══ EXTRACTED DATA
-- ==== Sys2Proof/Laws/Steps.lean ====
section
/-! SUPPORT. What one step of the block with one requester can be: inside an operation, and at the request port. -/

namespace Sys2Proof.Machine

/-! ### Inside an operation -/

/-- One step of operation `q`. -/
inductive OpStep (s : State) (q : Seq) : State → Prop where
  /-- Its next statement runs. -/
  | ran (st : Stmt) (rest : List Stmt) (t : State) (h : q.todo = st :: rest) (ht : OpMove (s.setTodo rest) t) : OpStep s q t
  /-- It releases the lock. -/
  | released (rest : List Stmt) (h : q.todo = .release :: rest) : OpStep s q (s.setTodo rest).releaseLock
  /-- It returns. -/
  | finished (st : Status) (v : Value) (h : q.todo = []) (hr : q.ret = .done st v) : OpStep s q (s.finish st v)
  /-- Its rotate loop ends. -/
  | rotated (r : Rot) (h : q.todo = []) (hret : q.ret = .rotate) (hr : s.rot = some r)
      (hc : s.cancel = true ∨ (0 < r.budget ∧ r.iter = r.budget)) : OpStep s q (s.finish .rotated (.count r.iter))
  /-- Its rotate loop goes round. -/
  | looped (h : q.todo = []) (hret : q.ret = .rotate) : OpStep s q (s.push [.call .rotStep])
  /-- A CANCEL is taken. -/
  | cancelled (rest : List Arrival) (h : dueCancel s.trace.length s.port = some rest) :
      OpStep s q (({ s with port := rest, cancel := if s.mode = .rotating then true else s.cancel } : State).report
        (.ok .done .none))

theorem State.Inv.setTodo {s : State} {q : Seq} {l : List Stmt} (h : s.Inv) (hq : s.seq = some q)
    (hl : ∀ st ∈ l, st.clean s.mode = true) : (s.setTodo l).Inv := by
  obtain ⟨h1, h2, h3, h4, h5, h6, h7, h8, h9⟩ := h
  refine ⟨h1, ?_, h3, h4, h5, h6, h7, h8, ?_⟩
  · simp only [State.seqOk, hq] at h2
    simpa [State.seqOk, hq] using ⟨h2.1, h2.2.1, hl, h2.2.2.2⟩
  · simpa [State.lockOk] using h9

/-- What the invariant says of an operation in progress. -/
theorem State.Inv.inOp {s : State} {q : Seq} (h : s.Inv) (hq : s.seq = some q) :
    (s.mode = .busy ∨ s.mode = .rotating) ∧ (q.ret = .rotate ↔ s.mode = .rotating)
      ∧ (∀ st ∈ q.todo, st.clean s.mode = true) ∧ (isInitOp q.op = true → s.mode = .busy)
      ∧ s.cfg.isSome = true ∧ (s.mode = .rotating → s.rot.isSome = true) ∧ (s.lock = none → s.tx = none) := by
  have h2 := h.seqOk
  simp only [State.seqOk, hq] at h2
  refine ⟨h2.1, h2.2.1, h2.2.2.1, h2.2.2.2, h.cfg ?_, fun hm => h.rot.mpr hm, h.lockOk.2.1⟩
  rcases h2.1 with hm | hm <;> simp [hm]

theorem stepCur_some {s : State} {q : Seq} (hq : s.seq = some q) :
    stepCur s = (match dueCancel s.trace.length s.port with
      | some rest => exec .cancel { s with port := rest }
      | none => runNext q s) := by
  unfold stepCur
  split
  · simp_all
  · rename_i q' hq'
    obtain rfl : q = q' := Option.some.inj (hq ▸ hq')
    rfl

/-- Inside an operation there always is a step, and it is one of these. -/
theorem stepCur_inOp {s : State} {q : Seq} (h : s.Inv) (hq : s.seq = some q) :
    ∃ t, stepCur s = .next t ∧ OpStep s q t := by
  obtain ⟨hm, hret, htodo, -, hc, hrot, htx⟩ := h.inOp hq
  rw [stepCur_some hq]
  cases hd : dueCancel s.trace.length s.port with
  | some rest => exact ⟨_, rfl, .cancelled rest hd⟩
  | none =>
    unfold runNext
    have hrest : ∀ rest : List Stmt, (s.setTodo rest).seq = some { q with todo := rest } := fun _ => by simp [hq]
    obtain ⟨c, hc⟩ := Option.isSome_iff_exists.mp hc
    match ht : q.todo with
    | .call i :: rest =>
      obtain ⟨t, h1, h2⟩ := exec_move (i := i) (hrest rest) (by simp [hc]) hrot htx (htodo _ (by simp [ht]))
      exact ⟨t, h1, .ran _ rest t ht h2⟩
    | .release :: rest => exact ⟨_, rfl, .released rest ht⟩
    | .configure c :: rest => simpa [Stmt.clean] using htodo (.configure c) (by simp [ht])
    | .functionSet :: rest =>
      obtain ⟨t, h1, h2⟩ := functionSetOp_move (s := s.setTodo rest) (hrest rest) hc
      exact ⟨t, h1, .ran _ rest t ht h2⟩
    | .rotWait :: rest =>
      exact ⟨_, withCfg_some (s := s.setTodo rest) hc _, .ran _ rest _ ht (.waited _)⟩
    | .rotCount :: rest =>
      have hmr : s.mode = .rotating := by simpa [Stmt.clean] using htodo .rotCount (by simp [ht])
      obtain ⟨r, hr⟩ := Option.isSome_iff_exists.mp (hrot hmr)
      have e : rotCountOp (s.setTodo rest) = .next (({ s.setTodo rest with
          rot := some { r with elapsed := r.elapsed + c.rotInterval, iter := r.iter + 1 } } : State).push []) := by
        unfold rotCountOp
        rw [withRot_some (s := s.setTodo rest) hr, withCfg_some (s := s.setTodo rest) hc]
        simp [State.push, hq]
      exact ⟨_, e, .ran _ rest _ ht (OpMove.turned r _ [] (by simp) hmr hr rfl)⟩
    | [] =>
      match hr : q.ret with
      | .done st v => exact ⟨_, rfl, .finished st v ht hr⟩
      | .rotate =>
        have hmr : s.mode = .rotating := hret.mp hr
        obtain ⟨r, hrr⟩ := Option.isSome_iff_exists.mp (hrot hmr)
        simp only [rotCheck, withRot_some hrr]
        split
        · exact ⟨_, rfl, .rotated r ht hr hrr ‹_›⟩
        · exact ⟨_, rfl, .looped ht hr⟩
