-- ==== Sys2Proof/Tests/Slice0.lean ====
section
/-! SUPPORT. The model's own tests: terms that WellFormed refuses, words written out from 30_encoding, one-step vectors of
95_test_vectors, and a witness for the hypotheses of every statement. -/

namespace Sys2Proof.Tests

open Sys2Proof.Machine

/-! ### WellFormed: for each check a term it refuses -/

theorem test_wf_unknown_policy_is_not_scroll : (Instr.display [] 1 .left (.unknown 0#8) 0).wf = false := by decide

theorem test_wf_unknown_policy_is_not_rotate : (Instr.display [] 1 .left (.unknown 1#8) 0).wf = false := by decide

theorem test_wf_nibble_low_bits : (Instr.nibble 0x41#8 .data).wf = false := by decide

theorem test_wf_create_short_buffer : (Instr.winCreate [1#8, 2#8] 2 1 [] []).wf = false := by decide

theorem test_wf_create_zero_width : (Instr.winCreate [1#8] 0 1 [] []).wf = false := by decide

theorem test_wf_create_wide_markers : (Instr.winCreate [1#8, 2#8, 3#8] 2 1 [0x3C#8] [0x3E#8]).wf = false := by decide

theorem test_wf_bus_byte_rw : (Instr.busByte 0#4 false false true false).wf = false := by decide

/-! ### Decoding: 30_encoding R113's tags, each with a full record -/

/-- A request decodes to an instruction. -/
def reads (tag : Byte) (args : List Operand) (i : Instr) : Bool :=
  decide (decode (.request { tag := tag, args := args }) = .ok i)

theorem test_decode_host_tags :
    reads 0x01#8 [.num 0x80, .num 0] (.writeCmd 0x80#8 .instruction)
      && reads 0x02#8 [.num 2, .num 16, .num 0x27, .str [0x3C#8], .str [0x3E#8], .num 7]
          (.init 2 16 0x27 [0x3C#8] [0x3E#8] 7)
      && reads 0x03#8 [] .clear && reads 0x04#8 [.num 1] (.backlight true)
      && reads 0x05#8 [.strs [[1#8]]] (.loadChars [[1#8]]) && reads 0x06#8 [.num 2, .num 5] (.posCursor 2 5)
      && reads 0x07#8 [.str [0x48#8], .num 1, .num 3] (.writeRaw [0x48#8] 1 3) = true := by decide

theorem test_decode_more_host_tags :
    reads 0x08#8 [.str [], .num 3, .str [0x2D#8], .num 3] (.pad [] 3 [0x2D#8] .leftDefault)
      && reads 0x09#8 [.str [], .num 9, .num 1, .num 7, .num 4] (.display [] 9 .center (.unknown 7#8) 4)
      && reads 0x0A#8 [.num 35] (.scrollFwd 35) && reads 0x0B#8 [.num 36] (.scrollBwd 36) && reads 0x0C#8 [] .view
      && reads 0x0D#8 [] .cancel = true := by decide

theorem test_decode_internal_tags :
    reads 0x81#8 [.num 8] (.busWrite 8#8) && reads 0x82#8 [.num 500] (.wait 500)
      && reads 0x83#8 [.num 0x40, .num 1] (.nibble 0x40#8 .data)
      && reads 0x84#8 [.str [1#8, 2#8], .num 1, .num 1, .str [], .str []] (.winCreate [1#8, 2#8] 1 1 [] [])
      && reads 0x85#8 [] .winView && reads 0x86#8 [.num 1] (.winFwd 1) && reads 0x87#8 [] (.winBwd 1)
      && reads 0x88#8 [.str [0x61#8], .num 1] (.renderLine [0x61#8] 1) && reads 0x89#8 [] .rotStep = true := by decide

/-- 30_encoding R101, R103, R106: bits DDDD BL EN RW RS. -/
theorem test_decode_bus_bytes :
    decode (.bus 0b01001101#8) = .ok (.nibbleEnSet 0x4#4 .data)
      ∧ decode (.bus 0b10001000#8) = .ok (.nibbleEnClear 0x8#4 .instruction)
      ∧ decode (.bus 0b01010101#8) = .ok (.busByte 0x5#4 false true false true)
      ∧ decode (.bus 0b00000000#8) = .ok .backlightOff ∧ decode (.bus 0b00001010#8) = .error .rwSet := by decide

/-- 30_encoding R103, R106: the two rows whose codes are of the form of NIBBLE_EN_CLEAR (log 20). -/
theorem test_shared_bus_codes :
    encode (.nibblePrewrite 0x4#4 .data) = .bus 0b01001001#8 ∧ encode .backlightOn = .bus 0b00001000#8
      ∧ decode (.bus 0b00001000#8) = .ok (.nibbleEnClear 0#4 .instruction) := by decide

/-- 30_encoding R107 to R111. -/
theorem test_decode_lcd_bytes :
    decode (.lcd .instruction 0x03#8) = .ok .wake ∧ decode (.lcd .instruction 0x0C#8) = .ok .displayOn
      ∧ decode (.lcd .instruction 0x01#8) = .ok .clearDisplay ∧ decode (.lcd .instruction 0x06#8) = .ok .entryModeLeft
      ∧ decode (.lcd .instruction 0x02#8) = .ok .returnHome ∧ encode .set4bit = .lcd .instruction 0x02#8
      ∧ decode (.lcd .instruction 0x20#8) = .ok (.functionSet false)
      ∧ decode (.lcd .instruction 0b01000101#8) = .ok (.setCgram 5#6)
      ∧ decode (.lcd .instruction 0b11001111#8) = .ok (.setDdram 0x4F#7)
      ∧ decode (.lcd .instruction 0x0F#8) = .error .notEmitted := by decide

/-- 30_encoding R104: `0xA5` in instruction mode is `AC A8 5C 58` (V-TX-7). -/
theorem test_decode_frame :
    decode (.frame 0xACA85C58#32) = .ok (.commandFrame 0xA#4 0x5#4 .instruction)
      ∧ decode (.frame 0xACA85C59#32) = .error .notAFrame := by decide

/-- Table words: a tag first, then an LCD command, then a bus byte (log 12). -/
theorem test_decode_table_words :
    decodeTableWord 8 0x0C = some .view ∧ decodeTableWord 8 0x28 = some (.functionSet true)
      ∧ decodeTableWord 8 0x4D = some (.setCgram 0x0D#6) ∧ decodeTableWord 8 0x1C = some (.nibbleEnSet 1#4 .instruction)
      ∧ decodeTableWord 8 0x100 = none ∧ decodeTableWord 16 0 = none := by decide

/-- 30_encoding R119's example and a custom glyph. -/
theorem test_assembler :
    Asm.assembleLine "DISPLAY \"Hello\", 1, left, scroll".toList
        = .request { tag := 0x09#8,
                     args := [.str [0x48#8, 0x65#8, 0x6C#8, 0x6C#8, 0x6F#8], .num 1, .num 0, .num 0] }
      ∧ Asm.assembleLine "LOAD_CHARS [[0x00,0x0A]]".toList
        = .request { tag := 0x05#8, args := [.strs [[0#8, 0x0A#8]]] }
      ∧ Asm.assembleLine "; INIT 2".toList = .empty := by decide

/-! ### Small states -/

/-- `S2` of 95_test_vectors. -/
def cfg2 : Cfg :=
  { lines := 2, lineLength := 16, addr := 0x27#7, beginM := [0x3C#8], endM := [0x3E#8], rotInterval := 1000 }

/-- An idle block, with the bus's coming answers. -/
def idle (c : Cfg) (bus : List BusAnswer) : State := { State.reset with mode := .idle, cfg := some c, bus := bus }

/-- `n` writes that answer ok. -/
def oks (n : Nat) : List BusAnswer := List.replicate n .ok

/-- `n` writes that answer ok, and one that fails. -/
def failing (n : Nat) : List BusAnswer := List.replicate n .ok ++ [.busError]

def clearSeq : Seq := { op := .clear, pos := 0, todo := [], ret := .done .done .none, val := .none }

/-- CLEAR in progress between two frames. -/
def between (bus : List BusAnswer) : State := { idle cfg2 bus with mode := .busy, seq := some clearSeq }

/-- CLEAR in progress inside a frame. -/
def inFrame (bus : List BusAnswer) : State :=
  { between bus with lock := some 0, tx := some { byte := 0x48#8, mode := .data, phase := 0 } }

/-- `"ABCDEFGHIJKLMNOPQRST"` of 95_test_vectors. -/
def letters : Str := (List.range 20).map (fun k => BitVec.ofNat 8 (0x41 + k))

def win20 (ws wl : Nat) : Window :=
  { buf := letters, ws := ws, wl := wl, line := 1, beginM := [0x3C#8], endM := [0x3E#8], lcdLen := 16 }

/-- `"Rotating text demo"` of 95_test_vectors. -/
def rotS : Str :=
  [0x52#8, 0x6F#8, 0x74#8, 0x61#8, 0x74#8, 0x69#8, 0x6E#8, 0x67#8, 0x20#8, 0x74#8, 0x65#8, 0x78#8, 0x74#8, 0x20#8, 0x64#8,
   0x65#8, 0x6D#8, 0x6F#8]

def rot0 (budget iter line : Nat) : Rot :=
  { s := rotS ++ [0x20#8, 0x20#8], line := line, iter := iter, elapsed := iter * 1000, budget := budget }

def rotSeq (todo : List Stmt) : Seq :=
  { op := .display rotS 2 .left .rotate 0, pos := 0, todo := todo, ret := .rotate, val := .none }

/-- A rotating DISPLAY. -/
def rotating (r : Rot) (todo : List Stmt) (cancel : Bool) (bus : List BusAnswer) : State :=
  { idle cfg2 bus with mode := .rotating, rot := some r, cancel := cancel, seq := some (rotSeq todo) }

/-- Requesters 0 and 1 both rotate: 0's rotate in place with ROT `r`, 1's with its next ROT_STEP to run. -/
def bothRotate (r : Rot) (todo : List Stmt) (cancel : Bool) (bus : List BusAnswer) (turns : List Nat) : State :=
  { rotating r todo cancel bus with
    turns := turns
    parked := [{ id := 1, mode := .rotating, seq := some (rotSeq [.call .rotStep]), status := none, port := [] }] }

/-- What a step or an exec answers, where it is a next state. -/
def after (o : Outc) : Option State :=
  match o with
  | .next t => some t
  | .fault _ => none
  | .refused _ => none

/-- The events a next state has. -/
def traceOf (o : Outc) : Option (List Event) := (after o).map (fun t => t.trace)

/-- The last result returned. -/
def resultOf (o : Outc) : Option Result := (after o).bind (fun t => t.status)

/-- The statements a next state has left. -/
def todoOf (o : Outc) : Option (List Stmt) := (after o).bind (fun t => t.seq.map (fun q => q.todo))

/-! ### One step: the transport and the forms (95 V-TX) -/

theorem test_bus_write : traceOf (exec (.busWrite 0x08#8) (inFrame [.ok])) = some [.busWrite 0x27#7 0x08#8 .ok] := by decide

theorem test_bus_write_error :
    (after (exec (.busWrite 0x8D#8) (inFrame [.busError]))).map (fun t => (t.status, t.trace, t.lock, t.mode, t.seq))
      = some (some (.err .transportError), [.busWrite 0x27#7 0x8D#8 .busError], none, .idle, none) := by decide

theorem test_wait : traceOf (exec (.wait 500) (inFrame [])) = some [.wait 500] := by decide

theorem test_nibble : todoOf (exec (.nibble 0x40#8 .data) (inFrame []))
    = some [.call (.nibbleEnSet 4#4 .data), .call (.wait 500), .call (.nibbleEnClear 4#4 .data), .call (.wait 100)] := by
  decide

theorem test_en_set : traceOf (exec (.nibbleEnSet 4#4 .data) (inFrame [.ok])) = some [.busWrite 0x27#7 0x4D#8 .ok] := by
  decide

theorem test_en_clear : traceOf (exec (.nibbleEnClear 4#4 .data) (inFrame [.ok])) = some [.busWrite 0x27#7 0x49#8 .ok] := by
  decide

theorem test_prewrite : traceOf (exec (.nibblePrewrite 8#4 .data) (inFrame [.ok])) = some [.busWrite 0x27#7 0x89#8 .ok] := by
  decide

theorem test_bus_byte : traceOf (exec (.busByte 5#4 false true false true) (inFrame [.ok]))
    = some [.busWrite 0x27#7 0x55#8 .ok] := by decide

theorem test_backlight_bytes :
    traceOf (exec .backlightOn (inFrame [.ok])) = some [.busWrite 0x27#7 0x08#8 .ok]
      ∧ traceOf (exec .backlightOff (inFrame [.ok])) = some [.busWrite 0x27#7 0x00#8 .ok] := by decide

theorem test_command_frame : todoOf (exec (.commandFrame 0xA#4 0x5#4 .instruction) (inFrame []))
    = some [.call (.nibble 0xA0#8 .instruction), .call (.nibble 0x50#8 .instruction)] := by decide

/-- The frame a call of `i` starts: its byte, its mode, and its nibbles. -/
def frameOf (i : Instr) : Option (Byte × RegSel) := (after (exec i (between []))).bind (fun t => t.tx.map (fun f => (f.byte, f.mode)))

/-- 30_encoding R107 to R111. -/
theorem test_lcd_frames :
    frameOf .wake = some (0x03#8, .instruction) ∧ frameOf .set4bit = some (0x02#8, .instruction)
      ∧ frameOf (.functionSet true) = some (0x28#8, .instruction) ∧ frameOf (.functionSet false) = some (0x20#8, .instruction)
      ∧ frameOf .displayOn = some (0x0C#8, .instruction) ∧ frameOf .clearDisplay = some (0x01#8, .instruction)
      ∧ frameOf .entryModeLeft = some (0x06#8, .instruction) ∧ frameOf .returnHome = some (0x02#8, .instruction)
      ∧ frameOf (.setCgram 5#6) = some (0x45#8, .instruction) ∧ frameOf (.setDdram 0x54#7) = some (0xD4#8, .instruction)
      ∧ frameOf (.data 0xFF#8) = some (0xFF#8, .data) := by decide

theorem test_write_cmd : todoOf (exec (.writeCmd 0xA5#8 .instruction) (idle cfg2 []))
    = some [.call (.commandFrame 0xA#4 0x5#4 .instruction), .release] := by decide

/-- V-TX-8: the bus bytes with the pre-write. -/
theorem test_prewrite_frame :
    busBytes (frameEvents { Params.default with prewrite := true } 0x27#7 .data 0x48#8)
      = [0x49#8, 0x4D#8, 0x49#8, 0x89#8, 0x8D#8, 0x89#8] := by decide

/-- 20_memory R79, 40_transport R145, 70_reset_and_hazards R310, R313, R318: the nibble phase, unknown before a complete INIT
and after a failed write, known after an INIT. -/
theorem test_nibble_phase :
    halfByte Params.default 0x27#7 [] = none
      ∧ halfByte Params.default 0x27#7 (nibbleEvents Params.default 0x27#7 .data 4#4) = none
      ∧ halfByte Params.default 0x27#7 (initEvents Params.default 0x27#7 1 ++ nibbleEvents Params.default 0x27#7 .data 4#4)
          = some true
      ∧ halfByte Params.default 0x27#7 (initEvents Params.default 0x27#7 1 ++ [.busWrite 0x27#7 0x4D#8 .busError]) = none
      ∧ halfByte Params.default 0x27#7 (.busWrite 0x27#7 0x4D#8 .busError :: initEvents Params.default 0x27#7 2)
          = some false := by decide +kernel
════
Count lines, not occurrences: report how many lines in the entries above include the word "assembleLine", as a number alone.

3